▶ [Given information]:
-- ==== Sys2Proof/Syntax.lean ====
section
/-! DEFINITION. The instructions: the 242 slot words of R44, the empty bundle (R27), and the 96 events of the operation table that have no encoding. -/

namespace Sys2Proof

/-- The element width of the vector form (R39). -/
inductive Width where
  | byte | half | word | dword
  deriving DecidableEq, Repr

/-- The vb operand of the vector form: a vector register, or a scalar register x0 to x31 (R39, bit s). -/
inductive VOpnd where
  | v (n : BitVec 5)
  | x (n : BitVec 5)
  deriving DecidableEq, Repr

/-- A fabric packet: a 64-byte header and its payload (R323). -/
structure Packet where
  hdr : BitVec 512
  payload : List Byte
  /-- the 8-byte words of the payload, or of an ARESULT's value, that came poisoned: poison travels with the data (R307) [log 34] -/
  bad : List Nat := []
  /-- the bytes of a WRITE's payload that it does not write: a part of a line of which only some bytes are dirty (R240) [log 58] -/
  skip : List Nat := []
  deriving DecidableEq, Repr

/-- A storage array that a scrubber reads (R345, R346). -/
inductive ScrubArray where
  | scratchpad
  | accumulator (core : Nat) (engine bank : Bool)
  | plane (core : Nat) (lit : Bool)
  | microStore (core : Nat) (lit : Bool)
  | ring
  | dram
  | afterglow (die : Nat)
  deriving DecidableEq, Repr

/-- What a checked read of a protected word finds (R345). -/
inductive EccResult where
  | clean | corrected | uncorrectable
  deriving DecidableEq, Repr
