/-- A configuration plane (R7, R286, R364): code words by index, unlisted 0; micro-words by index, unlisted 0. -/
structure Plane where
  code : List (Nat × Code)
  base : VAddr
  clen : Nat
  micro : List (Nat × BitVec 64)
  fmt0 : BitVec 8
  fmt1 : BitVec 8
  image : BitVec 32
  state : PlaneState
  poison : List Nat
  deriving DecidableEq, Repr

/-- A plane load under way (R227, R265, R287). -/
structure PlaneLoad where
  image : BitVec 32
  /-- the task whose tag it completes; none for a load the scheduler started -/
  tag : Option (TaskId × BitVec 6)
  asid : Nat
  deriving DecidableEq, Repr

/-- A line of the L1 data cache (R240): a physical line of this package or another; which bytes it holds, which are dirty, which came poisoned. -/
structure L1Line where
  pkg : Option Nat
  line : Nat
  key : Nat
  data : BitVec 512
  present : BitVec 64
  dirty : BitVec 64
  poison : BitVec 64
  /-- the virtual line it was reached by, for the regions of R202 -/
  va : Nat
  deriving DecidableEq, Repr

/-- A mailbox (R211). -/
structure Mailbox where
  owner : Option TaskId
  entries : List (BitVec 128)
  /-- places of the entries that hold a poisoned word (R307, R345) -/
  bad : List Nat := []
  deriving DecidableEq, Repr

/-- What a core is doing (R259, R311). -/
inductive CoreMode where
  | idle
  | running
  /-- its task is eclipsed and issues nothing more; its engine commands are ending (R225) -/
  | eclipsing
  /-- a save is under way, for this reason; the fault met is kept for a verdict, and a verdict that came first: the page may be tried again, or a trap is due (R301) -/
  | saving (reason : Cause) (fault : Option Exc) (verdict : Option (Option Exc))
  deriving DecidableEq, Repr

/-- Mirror modes (R21, R343). -/
inductive MirrorMode where
  | strict | full | sampled
  deriving DecidableEq, Repr

/-- Power modes (R21, R343). -/
inductive PowerMode where
  | peak | rated | efficient
  deriving DecidableEq, Repr

/-- The operand values a bundle reads (R58): as its registers stood before it. -/
structure Operands where
  x : File 6 Word
  v : File 5 VecReg
  p : File 4 Pred
  ts : File 6 ScaleSlot
  sys : SysRegs
  vrb : BitVec 4
  niarb : Word
  fparb : Word
  deriving DecidableEq, Repr

/-- Where control goes after a bundle (R77, R81, R84, R232). -/
inductive Redirect where
  | none
  /-- a taken branch, call or jump (R83 applies) -/
  | branch (target : VAddr)
  /-- a loop that starts -/
  | enter (target : VAddr)
  /-- a skipped body or a LEXIT: a loop end may follow at the target (R82) -/
  | skip (target : VAddr)
  | eret
  deriving DecidableEq, Repr

/-- The bundle in issue. -/
structure Bundle where
  header : VAddr
  /-- the word after its last slot word -/
  next : VAddr
  /-- the slot whose word executes now -/
  slot : Nat
  /-- the bytes of its words, for the signature (R34) -/
  words : List Code
  redirect : Redirect
  /-- saturations counted, by scale slot (R104) -/
  sats : List (BitVec 6 × Nat)
  /-- census values reported, by scale slot (R107) -/
  census : List (BitVec 6 × Nat)
  /-- the slots that counted, with the scale slot (R105) -/
  satSlots : List (BitVec 3 × BitVec 6)
  /-- slots of the bundle that consumed random bits (R102) -/
  random : Nat
  /-- the precise fault a slot raised (R31) -/
  exc : Option Exc
  /-- the bundle must wait before it issues (R88) -/
  held : Bool
  /-- the wait is a bounded one (R88, R226, R270) -/
  bounded : Bool
  /-- the same bundle was already waiting when it was last tried (R92) -/
  again : Bool
  /-- its last slot has completed it: accounting, program counter and traps are done (R31) -/
  complete : Bool
  /-- each of its slots has passed its waits and checks -/
  checked : Bool
  /-- some slot's effects go beyond the registers [log 31] -/
  firm : Bool
  /-- its other slots have executed: the one that ends the task waits for their stores to be performed (R220) -/
  tail : Bool
  deriving DecidableEq, Repr

/-- What a held bundle has asked another package for, and the answer once it is there (R74, R201, R215, R224, R324, R326). -/
structure Ask where
  pkg : Nat
  pa : Nat
  len : Nat
  seq : BitVec 32
  /-- an ATOMIC, answered by an ARESULT; else a READ -/
  atomic : Bool
  /-- the bundle that asked is still waiting -/
  live : Bool
  val : Option (List Byte)
  /-- the answer came poisoned (R307) -/
  bad : Bool
  deriving DecidableEq, Repr

/-- A line of another package on its way into the L1 (R240): the READ that brings it. -/
structure Fill where
  pkg : Nat
  line : Nat
  key : Nat
  seq : BitVec 32
  /-- the virtual line it was asked by -/
  va : Nat
  /-- no acquire, invalidation or task switch has come since: the L1 keeps the line -/
  keep : Bool
  /-- asked by PRF: a poisoned line is dropped (R74) -/
  pref : Bool
  deriving DecidableEq, Repr

/-- The loop buffer (R7, R85): code words copied from the lit plane, with the ECC words that were poisoned. -/
structure LoopBuf where
  base : VAddr
  words : List Code
  /-- poisoned words, by index -/
  poison : List Nat
  /-- it is filled: the iteration under way issues from it -/
  ready : Bool
  deriving DecidableEq, Repr

/-- A core (R7): its task's state and what it owns itself. -/
structure Core where
  t : TaskState
  mode : CoreMode
  lit : Plane
  shadow : Plane
  loading : Option PlaneLoad
  /-- the loop buffer (R7, R85) -/
  buf : LoopBuf
  l1 : List L1Line
  /-- lines of other packages on their way into the L1 -/
  fills : List Fill
  srctr : Word
  stallc : Word
  lodc : Word
  feat : BitVec 6
  mail : File 3 Mailbox
  /-- the Mirror mode that has taken effect here (R344) -/
  mirror : MirrorMode
  /-- the failover mode that has taken effect here, true for Careful (R21, R344) [log 63] -/
  failover : Bool
  /-- the task chosen early (R259) -/
  prefetch : Option TaskId
  /-- the gang this core is reserved for (R268) -/
  reserved : Option TaskId
  old : Operands
  /-- the registers before the bundle in issue -/
  undo : Undo
  bundle : Bundle
  /-- a trap whose entry waits for a next-tile answer (R60, R93) -/
  pendTrap : Option (Exc × VAddr)
  /-- what the held bundle has asked other packages for -/
  asks : List Ask
  /-- reductions at the network interface, retired and not yet translated (R215) -/
  reds : List Red
  /-- PSWAP: the planes change places when the save under way is complete (R228) -/
  swap : Bool
  deriving DecidableEq, Repr

/-- Physical memory (R235): cells by address, sorted, no entry equal to the unlisted 0 [log 2]; poisoned ECC words by first address; the key identity under which each 64-byte line was last written, unlisted 0; the identity now in force for ring memory and for each scratchpad [log 12]. -/
structure Mem where
  cells : List Host.Cell
  poison : List Nat
  lineKey : List (Nat × Nat)
  ringKey : Nat
  spKey : List (Nat × Nat)
  /-- the identity of the key in each of the 128 slots (R361), unlisted 0 -/
  slotKey : List (Nat × Nat)
  deriving DecidableEq, Repr

/-- A binding of a context's region table (R202). -/
structure Binding where
  asid : Nat
  index : Nat
  obj : Word
  base : Nat
  len : Nat
  scope : Nat
  deriving DecidableEq, Repr

/-- An entry of a live queue (R210). -/
structure QEntry where
  seq : Nat
  /-- virtual address of its slot -/
  slot : Nat
  /-- the spill page it lies in -/
  page : Option Nat
  /-- the push has been performed -/
  pushed : Bool
  /-- cursors that have returned its token -/
  returned : List Nat
  deriving DecidableEq, Repr

/-- The hardware state of a live queue (R209). -/
structure Queue where
  asid : Nat
  block : VAddr
  base : Nat
  lgent : Nat
  slot : Nat
  scope : Nat
  ncons : Nat
  /-- the creator's core, and its domain identifier at the creation scope -/
  core : Nat
  domain : Nat
  next : Nat
  cursors : List Nat
  entries : List QEntry
  deriving DecidableEq, Repr

/-- A spill page in use (R210). -/
structure SpillPage where
  asid : Nat
  page : Nat
  queue : VAddr
  used : Nat
  deriving DecidableEq, Repr

/-- An arrival at a domain barrier whose tag waits (R208). -/
structure Arrival where
  member : Nat
  gen : Nat
  task : TaskId
  tag : BitVec 6
  deriving DecidableEq, Repr

/-- A domain barrier of a context (R208). -/
structure DomBarrier where
  asid : Nat
  level : Nat
  /-- which domain of that level: gang, die, package, pod -/
  domain : Nat
  /-- members of the domain -/
  size : Nat
  /-- arrivals made, by member -/
  counts : List (Nat × Nat)
  waiting : List Arrival
  /-- members that have left a gang's domain -/
  gone : List Nat
  deriving DecidableEq, Repr

/-- A registered context (R257, R358). -/
structure Context where
  asid : Nat
  desc : Nat
  halted : Bool
  /-- it has been resumed here with records of another package, whose queues continue from their blocks (R315) -/
  moved : Bool
  deriving DecidableEq, Repr

/-- How a task ended (R309). -/
inductive EndKind where
  | done | eclipsed | stopped
  deriving DecidableEq, Repr

/-- What the scheduler keeps of a record that has been spawned, launched or split (R259, R266, R309). -/
structure SchedRec where
  task : TaskId
  die : Nat
  /-- ready time -/
  rt : Nat
  ready : Bool
  /-- the core a mailbox released it to (R211) -/
  pin : Option Nat
  /-- the launch port of a root task (R359) -/
  port : Option Nat
  /-- REDs of the task not yet performed or dropped (R309) -/
  reds : Nat
  /-- the task has ended this way and waits for its REDs and commands -/
  finish : Option EndKind
  /-- members of a gang that still run -/
  live : List Nat
  /-- references of a task that TCONT left without a core (R217) -/
  refs : List VAddr
  /-- since when no allowed core of its die has held or loaded the image it needs, while it is READY (R265) -/
  lackAt : Option Nat
  deriving DecidableEq, Repr

/-- A saved task (R310): what the save area's sections hold of it, the reason, and the fault a verdict may deliver (R301) [log 16]. -/
structure Saved where
  task : TaskId
  t : TaskState
  mail : List (Nat × List (BitVec 128))
  /-- the places of poisoned entries in them (R307) -/
  badMail : List (Nat × List Nat) := []
  reason : Cause
  fault : Option Exc
  /-- the verdict turned the miss into this trap (R301) -/
  deliver : Option Exc
  /-- a page the task waits on (R299) -/
  waits : Option Nat
  /-- the bytes of its declared scratchpad extent (R310) [log 16] -/
  pad : List Byte
  /-- its poisoned 8-byte words, by number (R307) -/
  badPad : List Nat := []
  /-- the core that saved it, and the time in its header (R310) -/
  core : Nat
  time : Nat
  /-- counts, census values and stage barriers of commands that have completed since, where the save area could not be written: the restore adds them (R311, R313) -/
  owedSats : List (BitVec 6 × Nat) := []
  owedCensus : List (BitVec 6 × Nat) := []
  owedBars : List Nat := []
  /-- its task has been stopped, or has ended: what is left of it are the engine commands that still run beside the core's next task (R231, R309) [log 51] -/
  ended : Bool := false
  deriving DecidableEq, Repr

/-- Whose permit request a counter's home has parked (R281). -/
inductive PermitFor where
  /-- a command of a task here -/
  | command (task : TaskId) (eng seq : Nat)
  /-- an ATOMIC of another package: its flow's engine, package and class, its number, and the fabric die it came by [log 20] -/
  | packet (eng src tc : Nat) (seq : BitVec 32) (die : Nat)
  deriving DecidableEq, Repr

/-- A permit request that a counter's home has parked (R281): whose it is, and the counter's physical address and key slot. -/
structure PermitReq where
  who : PermitFor
  pa : Nat
  key : Nat
  deriving DecidableEq, Repr

/-- The scheduler (R257 to R271) and what it shares with contexts. -/
structure Sched where
  contexts : List Context
  recs : List SchedRec
  saved : List Saved
  bindings : List Binding
  queues : List Queue
  spill : List SpillPage
  barriers : List DomBarrier
  /-- parked permit requests, oldest first (R281) -/
  permits : List PermitReq
  /-- the references that the host holds to futures it launched: context and record (R258, R359) -/
  hostRefs : List (Nat × VAddr)
  deriving DecidableEq, Repr

/-- A cached translation (R298): physical page, key slot, package, permissions. -/
structure Pte where
  pa : Nat
  key : Nat
  pkg : Option Nat
  r : Bool
  w : Bool
  x : Bool
  deriving DecidableEq, Repr

/-- A TLB entry of the package: the translation of a 64 KiB page of a context [log 11]. -/
structure TlbEntry where
  asid : Nat
  page : Nat
  pte : Pte
  deriving DecidableEq, Repr

/-- What remains of a command when its completion word is written: its counts, its stage barriers, its hazard entry and its tag (R15, R185, R282). -/
structure Closing where
  seq : Nat
  slot : Nat
  tag : Option (BitVec 6)
  /-- its status is OK -/
  ok : Bool
  sats : List (BitVec 6 × Nat)
  census : List (BitVec 6 × Nat)
  /-- core and offset of the barriers that count its completion -/
  bars : List (Nat × Nat)
  deriving DecidableEq, Repr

▶ [Exercise prompt]: Having located the line containing "ended : Bool := false", set it down along with every line after it through the end of the data, reproducing each exactly.

▶ [Result for this task]:
  ended : Bool := false
  deriving DecidableEq, Repr

/-- Whose permit request a counter's home has parked (R281). -/
inductive PermitFor where
  /-- a command of a task here -/
  | command (task : TaskId) (eng seq : Nat)
  /-- an ATOMIC of another package: its flow's engine, package and class, its number, and the fabric die it came by [log 20] -/
  | packet (eng src tc : Nat) (seq : BitVec 32) (die : Nat)
  deriving DecidableEq, Repr

/-- A permit request that a counter's home has parked (R281): whose it is, and the counter's physical address and key slot. -/
structure PermitReq where
  who : PermitFor
  pa : Nat
  key : Nat
  deriving DecidableEq, Repr

/-- The scheduler (R257 to R271) and what it shares with contexts. -/
structure Sched where
  contexts : List Context
  recs : List SchedRec
  saved : List Saved
  bindings : List Binding
  queues : List Queue
  spill : List SpillPage
  barriers : List DomBarrier
  /-- parked permit requests, oldest first (R281) -/
  permits : List PermitReq
  /-- the references that the host holds to futures it launched: context and record (R258, R359) -/
  hostRefs : List (Nat × VAddr)
  deriving DecidableEq, Repr

/-- A cached translation (R298): physical page, key slot, package, permissions. -/
structure Pte where
  pa : Nat
  key : Nat
  pkg : Option Nat
  r : Bool
  w : Bool
  x : Bool
  deriving DecidableEq, Repr

/-- A TLB entry of the package: the translation of a 64 KiB page of a context [log 11]. -/
structure TlbEntry where
  asid : Nat
  page : Nat
  pte : Pte
  deriving DecidableEq, Repr

/-- What remains of a command when its completion word is written: its counts, its stage barriers, its hazard entry and its tag (R15, R185, R282). -/
structure Closing where
  seq : Nat
  slot : Nat
  tag : Option (BitVec 6)
  /-- its status is OK -/
  ok : Bool
  sats : List (BitVec 6 × Nat)
  census : List (BitVec 6 × Nat)
  /-- core and offset of the barriers that count its completion -/
  bars : List (Nat × Nat)
  deriving DecidableEq, Repr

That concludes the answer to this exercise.